Scientists have been trying for decades to figure out how to get a little bit of mass so compact that they could induce nuclear fusion on Earth. There are two main methods, said Mark Herrmann, a plasma physicist at Sandia National Laboratories in Albuquerque. Magnetic confinement fusion uses a magnetic field to contain and compact a plasma fuel, and inertial confinement fusion uses lasers to compact and heat up a tiny jot of fuel.

The scientists working on the experiment at the Livermore lab’s National Ignition Facility had been using the laser-induced method. It’s no easy task: The method requires a cavernous facility holding a formidable array of 192 lasers to shoot high energy beams through two tiny holes on either end of a pill-size gold can that is just 1 centimeter long and half a centimeter wide.
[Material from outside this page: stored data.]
theorem witness_HostWordsDecodeByTheirFields :
    lit.wf = true ∧ 3 < 4 ∧ 3 < 2 ^ lit.colors ∧ 255 < 2 ^ lit.coordBits ∧ 0 < 2 ^ lit.coordBits
    ∧ 0xFFFFF < 2 ^ lit.hostBits := by decide
theorem witness_CanonicalHostWords :
    Instr.wf Config.standard (.plot (-128) 127 3) = true ∧ Instr.wf Config.standard (.plot 127 (-128) 0) = true := by
  decide
theorem witness_FramesAreTheirFieldsInOrder :
    127 < 2 ^ lit.cmdPayloadBits ∧ 63 < 2 ^ lit.addrBits ∧ 15 < 2 ^ lit.ledsPerCell := by decide
theorem witness_DecodeEncodeRoundTrip :
    lit.wf = true ∧ Instr.wf lit (.plot (-128) 127 3) = true ∧ Instr.wf lit (.write 4 63 15) = true
    ∧ Instr.wf lit (.cmd 4 127) = true ∧ Instr.wf lit (.ledon 1) = true := by decide
theorem witness_DistinctCommandsRoundTripExactly :
    lit.wf = true ∧ Instr.wf lit (.cmd 4 127) = true ∧ lit.initPayloads.Nodup ∧ 127 ∉ lit.initPayloads := by decide
theorem witness_DecodedFramesAreCanonical :
    decoded (decodeRequest lit (.frame 4 (bitsMsb 0x17F1 13))) = some (.write 4 63 1)
    ∧ decoded (decodeRequest lit (.frame 1 (bitsMsb 0x4FE 11))) = some (.cmd 1 127) := by decide
theorem witness_BusDecoderRecoversTheFields :
    127 < 2 ^ lit.cmdPayloadBits ∧ 63 < 2 ^ lit.addrBits ∧ 15 < 2 ^ lit.ledsPerCell := by decide
theorem witness_StepRunsTheDecodedInstruction :
    (State.reset.withFetchWord 24 0x70000).pending = .host 0x70000 :: []
    ∧ decoded (decodeRequest State.reset.cfg (.host 0x70000)) = some (.plot 0 0 3) ∧ State.reset.pending = []
    ∧ ({ State.reset with pending := [.reset] } : State).pending = .reset :: []
    ∧ errorOf (decodeRequest State.reset.cfg (.host 0x100000)) = some .hostWordTooWide
    ∧ State.reset.cfg.wf = true ∧ (ready { lit with colors := 0 } []).cfg.wf = false := by decide
theorem witness_IllFormedConfigurationsAreRefused : (ready { lit with colors := 0 } []).cfg.wf = false := by decide
theorem witness_FaultsAreExactlyTheTwo_before_init :
    (ready { lit with colors := 0 } []).cfg.wf = false ∧ State.reset.cfg.wf = true ∧ State.reset.inited = false
    ∧ faultOf (exec .commit State.reset) = some (.useBeforeInit .commit) := by decide
theorem witness_FaultsAreExactlyTheTwo_at_height :
    (ready mini []).cfg.wf = true ∧ (ready mini []).inited = true
    ∧ faultOf (exec (.plot 1 2 1) (ready mini [])) = some (.chipIndexOutOfRange 1 2 3)
    ∧ faultOf (exec (.plot 1 2 1) (ready { mini with yEqH := .aliasFlat } [])) = some (.chipIndexOutOfRange 1 2 3) := by
  decide
theorem witness_FaultsAreExactlyTheTwo_out_of_range :
    (ready mini []).inited = true ∧ ((2 : Int) < 0 ∨ ((ready mini []).cfg.w : Int) ≤ 2) ∧ ((-1 : Int) < 0) := by decide
theorem witness_ResetEventLeavesTheResetValues :
    (ready mini []).cfg.wf = true
    ∧ ({ ready mini [] with pending := [.reset, .host 0] } : State).pending = .reset :: [.host 0] := by decide
theorem witness_OutOfRangePlotIsSilent :
    (ready mini []).cfg.wf = true ∧ (ready mini []).inited = true
    ∧ ((0 : Int) < 0 ∨ ((ready mini []).cfg.w : Int) ≤ 0 ∨ (0 : Int) < 0 ∨ ((ready mini []).cfg.h : Int) < 3) := by
  decide
theorem witness_PlotUpdatesItsCells :
    dirty.wf ∧ dirty.inited = true ∧ 1 < dirty.cfg.w ∧ 1 < dirty.cfg.h := by decide
theorem witness_PlotAtThePanelHeight_fault :
    (ready (tall .fault) []).wf ∧ (ready (tall .fault) []).inited = true ∧ 1 < (tall .fault).w := by decide
theorem witness_PlotAtThePanelHeight_ignore :
    (ready (tall .ignore) []).wf ∧ (ready (tall .ignore) []).inited = true ∧ 0 < (tall .ignore).w := by decide
theorem witness_PlotAtThePanelHeight_alias_beyond :
    (ready { mini with yEqH := .aliasFlat } []).wf ∧ (ready { mini with yEqH := .aliasFlat } []).inited = true
    ∧ mini.cells * mini.chips ≤ (0 % mini.cw * mini.cpc + (mini.colors - 1) * mini.band) * mini.chips
        + (0 / mini.cw + mini.chips) := by decide
theorem witness_PlotAtThePanelHeight_alias_inside :
    1 < 2 ^ (tall .aliasFlat).colors ∧ (ready (tall .aliasFlat) []).wf ∧ (ready (tall .aliasFlat) []).inited = true ∧ 1 < (tall .aliasFlat).w
    ∧ (1 % (tall .aliasFlat).cw * (tall .aliasFlat).cpc + ((tall .aliasFlat).colors - 1) * (tall .aliasFlat).band)
        * (tall .aliasFlat).chips + (1 / (tall .aliasFlat).cw + (tall .aliasFlat).chips)
      < (tall .aliasFlat).cells * (tall .aliasFlat).chips := by decide
theorem witness_PlotReadsBack :
    dirty.wf ∧ dirty.inited = true ∧ 1 < 2 ^ dirty.cfg.colors ∧ 1 < dirty.cfg.w ∧ 1 < dirty.cfg.h
    ∧ isNext (exec (.plot 1 1 1) dirty) = true := by decide
theorem witness_MappingIsABijection :
    lit.wf = true ∧ 31 < lit.w ∧ 15 < lit.h ∧ 1 < lit.colors ∧ 63 < lit.cells ∧ 3 < lit.chips ∧ 3 < lit.ledsPerCell := by
  decide
theorem witness_PlotArithmeticStaysInRange : lit.wf = true ∧ 31 < lit.w ∧ 16 ≤ lit.h ∧ 1 < lit.colors := by decide
theorem witness_ClearBlanksTheBuffer : dirty.wf ∧ dirty.inited = true ∧ 0 < dirty.cfg.cells ∧ 1 < dirty.cfg.chips := by
  decide
theorem witness_PlotAndClearOnlySetFlags :
    dirty.wf ∧ isNext (exec (.plot 0 0 1) dirty) = true ∧ isNext (exec .clear dirty) = true := by decide
theorem witness_PlotAndClearAreSilent :
    isNext (exec (.plot 0 0 1) dirty) = true ∧ isNext (exec .clear dirty) = true := by decide
theorem witness_SelectEstablishesOneChip :
    dirty.levels.clk = .low ∧ dirty.rx.chips.length = dirty.cfg.chips ∧ 2 ≤ dirty.cfg.chips ∧ chainV8.chips.length = lit.chips
    ∧ 4 ≤ lit.chips := by decide
theorem witness_EventCounts : 1 ≤ 1 ∧ 1 ≤ 4 := by decide
theorem witness_EncoderEventSequences : 1 ≤ 1 ∧ 1 ≤ lit.chips := by decide
theorem witness_CommandFramesComplete :
    State.reset.cfg.wf = true ∧ commandOf lit (.cmd 2 5) = some (2, 5) ∧ commandOf lit (.sysdis 1) = some (1, 0)
    ∧ commandOf lit (.panelcfg 1) = some (1, 0x20) ∧ commandOf lit (.master 1) = some (1, 0x14)
    ∧ commandOf lit (.sysen 1) = some (1, 1) ∧ commandOf lit (.ledon 4) = some (4, 3) ∧ (ready lit []).cfg.wf = true := by
  decide
theorem witness_CommandReachesOneChip :
    dirty.wf ∧ Instr.wf dirty.cfg (.cmd 2 127) = true ∧ commandOf dirty.cfg (.cmd 2 127) = some (2, 127)
    ∧ Instr.wf dirty.cfg (.ledon 1) = true ∧ commandOf dirty.cfg (.ledon 1) = some (1, 3)
    ∧ dirty.levels.clk = .low := by decide
theorem witness_WriteFrameCompletes : State.reset.cfg.wf = true ∧ dirty.cfg.wf = true := by decide
theorem witness_WriteReachesOneCell :
    dirty.wf ∧ Instr.wf dirty.cfg (.write 2 0 3) = true ∧ dirty.levels.clk = .low := by decide
theorem witness_ChainShiftsOnClkRise :
    dirty.levels.clk = .low ∧ (⟨.low, .high, .high, .high⟩ : Lines Level).clk = .high ∧ Event.set .wr true ≠ .set .clk true :=
  by decide
theorem witness_AccumulatorsLatchOnWrRise :
    dirty.rx.chips[1]? = some ⟨.low, [.high], [(0, 0x01)], [5]⟩
    ∧ (dirty.rx.take mini ⟨.low, .low, .low, .high⟩ (.set .wr true)).chips[1]?
        = some ⟨.low, [.high, .low], [(0, 0x01)], [5]⟩
    ∧ (dirty.rx.take mini ⟨.low, .low, .unknown, .high⟩ (.set .wr true)).chips[0]? = some ⟨.high, [], [], []⟩ := by
  decide
/-- The unknown-level clauses of the same statement: the chip is there after the stray bit, with its stage, display RAM
and log. -/
theorem witness_AccumulatorsLatchOnWrRise_stray :
    ((dirty.rx.take mini ⟨.low, .low, .unknown, .high⟩ (.set .wr true)).chips[1]?).map (fun ch => (ch.stage, ch.ram, ch.log))
      = some (.low, [(0, 0x01)], [5]) := by decide
/-- The stage-change clause of the same statement. -/
theorem witness_AccumulatorsLatchOnWrRise_change :
    (dirty.rx.take mini ⟨.low, .low, .high, .high⟩ (.set .clk true)).chips[1]?
      = some ⟨.high, [], [(0, 0x01)], [5]⟩ := by decide
theorem witness_ScanOrderVisitsEveryCellOnce : lit.wf = true ∧ 63 < lit.cells ∧ 3 < lit.chips := by decide
theorem witness_CommitSendsTheDirtyCells : dirty.wf ∧ dirty.inited = true ∧ dirtyCells dirty = [(0, 0)] := by decide
theorem witness_CommitReachesExactlyTheDirtyCells :
    dirty.wf ∧ dirty.inited = true ∧ dirty.levels.clk = .low ∧ (dirtyCells dirty).getLast? = some (0, 0) := by decide
theorem witness_CommitOfACleanBufferIsEmpty :
    (ready mini [(1, 0x01)]).wf ∧ (ready mini [(1, 0x01)]).inited = true
    ∧ modified ((ready mini [(1, 0x01)]).cell 0 0) = false ∧ modified ((ready mini [(1, 0x01)]).cell 0 1) = false
    ∧ mini.cells = 1 ∧ mini.chips = 2 := by decide
theorem witness_SecondCommitIsEmpty : dirty.wf ∧ dirty.inited = true := by decide
theorem witness_CommitEventCount : dirty.wf ∧ dirty.inited = true := by decide
theorem witness_CommitMakesTheChipsCoherent : dirty.Inv ∧ dirty.inited = true ∧ dirty.cleanCellsMatch := by decide
theorem witness_InitReachesTheBlankState : State.reset.wf ∧ dirty.wf := by decide
theorem witness_InitBlanksTheChips :
    State.reset.wf ∧ State.reset.levels.wr = .unknown
    ∧ (∀ ch ∈ State.reset.rx.chips, ch.acc.length + 1 < State.reset.cfg.idBits)
    ∧ dirty.wf ∧ dirty.levels.wr ≠ .low ∧ ({ dirty with levels := ⟨.high, .low, .low, .high⟩ } : State).wf := by decide
theorem witness_SelectEmptiesTheAccumulators :
    dirty.levels.clk = .low ∧ dirty.rx.chips.length = dirty.cfg.chips ∧ 2 ≤ dirty.cfg.chips
    ∧ (∀ ch ∈ dirty.rx.chips, ch.stage = .high → ch.acc = []) ∧ ∃ ch ∈ dirty.rx.chips, ch.acc ≠ [] := by decide
theorem witness_InitEventCount : lit.wf = true := by decide
theorem witness_InitForgetsTheController :
    dirty.wf ∧ (ready mini []).wf ∧ dirty.cfg = (ready mini []).cfg := by decide
theorem witness_SentinelIsNotObservable : dirty.wf ∧ ({ dirty.cfg with sentinel := 0x01 } : Config).wf = true := by decide
theorem witness_FreshClearAndCommitDoNothing : dirty.wf := by decide
theorem witness_OnlyInitInitialises : isNext (exec .commit dirty) = true ∧ isNext (exec (.write 1 0 0) dirty) = true := by
  decide
theorem witness_StepKeepsTheMachineInvariant :
    ({ dirty with pending := [.host (packHost mini 3 0 0 0)] } : State).Inv
    ∧ isNext (step { dirty with pending := [.host (packHost mini 3 0 0 0)] }) = true := by decide
theorem witness_HostStepsKeepCoherence :
    ({ dirty with pending := [.host (packHost mini 3 0 0 0)] } : State).Coherent
    ∧ isNext (step { dirty with pending := [.host (packHost mini 3 0 0 0)] }) = true := by decide
theorem witness_LinesAreConfiguredBeforeDriven :
    (State.reset.withFetchWord 24 0).ConfiguredFirst ∧ isNext (step (State.reset.withFetchWord 24 0)) = true := by decide
theorem witness_LevelsFollowTheTrace :
    LevelsTraced (State.reset.withFetchWord 24 0) ∧ isNext (step (State.reset.withFetchWord 24 0)) = true :=
  ⟨fun l => by cases l <;> rfl, by decide⟩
When the lasers go through the entry holes and hit the gold can’s inside walls, the inside surface starts to give off X-rays, which bathe an even tinier plastic capsule just 2 millimeters wide. This tiny plastic grain is lined inside with deuterium-tritium fuel, a lining just 70 microns thick, barely the width of a human hair.

The X-rays beat down on the plastic rind of the 2-millimeter capsule and cause it to explode, pushing outward even as its contents are pushed inward, squeezing down to a tiny fraction of its original size. At this point, it’s very hot and very dense. With just the right series of shocks from the laser beam, the scientists think they can cause the fuel inside to start fusing together.

But there’s a fundamental problem here: The fuel needs to be under extreme pressures to ignite, but Mother Nature “fights you on it,” Hurricane said. Instabilities start to form as the mass is compacted – and the scientists have to be able to control it precisely, to make sure the X-rays are hitting the capsule’s surface in a perfectly even way.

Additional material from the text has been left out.